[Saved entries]
§
-- ==== Sys2Proof/Machine/Received.lean ====
section
/-! DEFINITION. Machine/Received.lean: the good frames a node receives, each taken by R148 and its owner's rule. -/

namespace Sys2Proof.Machine

/-- STOP_RECEIVED (R151). -/
def execStopReceived (source : Addr) (s : State) : Answer :=
  .next (whileRunning (receiveFrame { kind := .stop, source := source, target := 0, body := [] }) s)

/-- GO_RECEIVED (R151). -/
def execGoReceived (source : Addr) (s : State) : Answer :=
  .next (whileRunning (receiveFrame { kind := .go, source := source, target := 0, body := [] }) s)

/-- PASS_RECEIVED (R71). -/
def execPassReceived (source target : Addr) (body : List Byte) (s : State) : Answer :=
  .next (whileRunning (receiveFrame { kind := .pass, source := source, target := target, body := body }) s)

/-- RECALL_RECEIVED (R77). -/
def execRecallReceived (source target : Addr) (serial : Byte) (s : State) : Answer :=
  .next (whileRunning (receiveFrame { kind := .recall, source := source, target := target, body := [serial] }) s)

/-- STATE_RECEIVED (R64). -/
def execStateReceived (source : Addr) (body : StateBody) (s : State) : Answer :=
  .next (whileRunning (receiveFrame (stateFrame source body)) s)

/-- CALL_RECEIVED (R123). -/
def execCallReceived (source : Addr) (station serial : Byte) (s : State) : Answer :=
  .next (whileRunning (receiveFrame (callFrame .call source [station, serial])) s)

/-- ANSWER_RECEIVED (R124). -/
def execAnswerReceived (source : Addr) (station serial : Byte) (tag : Word16) (s : State) : Answer :=
  .next (whileRunning (receiveFrame (callFrame .answer source ([station, serial] ++ wordOctets tag))) s)

/-- DECLINE_RECEIVED (R124). -/
def execDeclineReceived (source : Addr) (station serial : Byte) (s : State) : Answer :=
  .next (whileRunning (receiveFrame (callFrame .decline source [station, serial])) s)

/-- NOTICE_RECEIVED: every node discards it (R148). -/
def execNoticeReceived (source : Addr) (kind detail : Byte) (tag value : Word16) (s : State) : Answer :=
  .next (whileRunning (receiveFrame
    { kind := .notice, source := source, target := 0, body := [kind, detail] ++ wordOctets tag ++ wordOctets value }) s)

/-- REPLY_RECEIVED: it is discarded, with HOLD when it is addressed to the node's zone number (R148). -/
def execReplyReceived (source target : Addr) (body : List Byte) (s : State) : Answer :=
  .next (whileRunning (receiveFrame { kind := .reply, source := source, target := target, body := body }) s)

/-- CLEAR (R154). -/
def execClear (source target : Addr) (code : Byte) (s : State) : Answer :=
  .next (whileRunning (receiveFrame { kind := .clear, source := source, target := target, body := [code] }) s)

/-- ASK_STATUS (R155). -/
def execAskStatus (source target : Addr) (index : Byte) (s : State) : Answer :=
  .next (whileRunning (receiveFrame (askFrame source target 0 index)) s)

/-- ASK_COUNTS (R155). -/
def execAskCounts (source target : Addr) (index : Byte) (s : State) : Answer :=
  .next (whileRunning (receiveFrame (askFrame source target 1 index)) s)

/-- ASK_QUEUE (R155). -/
def execAskQueue (source target : Addr) (index : Byte) (s : State) : Answer :=
  .next (whileRunning (receiveFrame (askFrame source target 2 index)) s)

/-- ASK_EXPECTED (R155). -/
def execAskExpected (source target : Addr) (index : Byte) (s : State) : Answer :=
  .next (whileRunning (receiveFrame (askFrame source target 3 index)) s)

/-- ASK_CALLS (R155). -/
def execAskCalls (source target : Addr) (index : Byte) (s : State) : Answer :=
  .next (whileRunning (receiveFrame (askFrame source target 4 index)) s)

/-- ASK_NEIGHBOUR (R155). -/
def execAskNeighbour (source target : Addr) (index : Byte) (s : State) : Answer :=
  .next (whileRunning (receiveFrame (askFrame source target 5 index)) s)

/-- ASK_RUNNING (R155). -/
def execAskRunning (source target : Addr) (index : Byte) (s : State) : Answer :=
  .next (whileRunning (receiveFrame (askFrame source target 6 index)) s)

/-- ASK_RESTART (R156). -/
def execAskRestart (source target : Addr) (index : Byte) (s : State) : Answer :=
  .next (whileRunning (receiveFrame (askFrame source target restartTopic index)) s)

/-- ASK_TOPIC_OUTSIDE_RANGE (R155). -/
def execAskTopicOutsideRange (source target : Addr) (topic index : Byte) (s : State) : Answer :=
  .next (whileRunning (receiveFrame (askFrame source target topic index)) s)

/-- SETUP_ENABLE (R158). -/
def execSetupEnable (source target : Addr) (s : State) : Answer :=
  .next (whileRunning (receiveFrame { kind := .setupEnable, source := source, target := target, body := [] }) s)

/-- SETUP_WRITE (R159). -/
def execSetupWrite (source target : Addr) (item : Byte) (value : Word16) (s : State) : Answer :=
  .next (whileRunning (receiveFrame
    { kind := .setupWrite, source := source, target := target, body := [item] ++ wordOctets value }) s)

/-- SETUP_READ (R158). -/
def execSetupRead (source target : Addr) (item : Byte) (s : State) : Answer :=
  .next (whileRunning (receiveFrame { kind := .setupRead, source := source, target := target, body := [item] }) s)

end Sys2Proof.Machine
end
§
### THE PROBLEM
Looking at the data above, write out exactly the lines that start at the one containing "ASK_COUNTS (R155). -/" and end at the one containing "ASK_CALLS (R155). -/"; include both and nothing beyond.

### EXERCISE RESPONSE
/-- ASK_COUNTS (R155). -/
def execAskCounts (source target : Addr) (index : Byte) (s : State) : Answer :=
  .next (whileRunning (receiveFrame (askFrame source target 1 index)) s)

/-- ASK_QUEUE (R155). -/
def execAskQueue (source target : Addr) (index : Byte) (s : State) : Answer :=
  .next (whileRunning (receiveFrame (askFrame source target 2 index)) s)

/-- ASK_EXPECTED (R155). -/
def execAskExpected (source target : Addr) (index : Byte) (s : State) : Answer :=
  .next (whileRunning (receiveFrame (askFrame source target 3 index)) s)

/-- ASK_CALLS (R155). -/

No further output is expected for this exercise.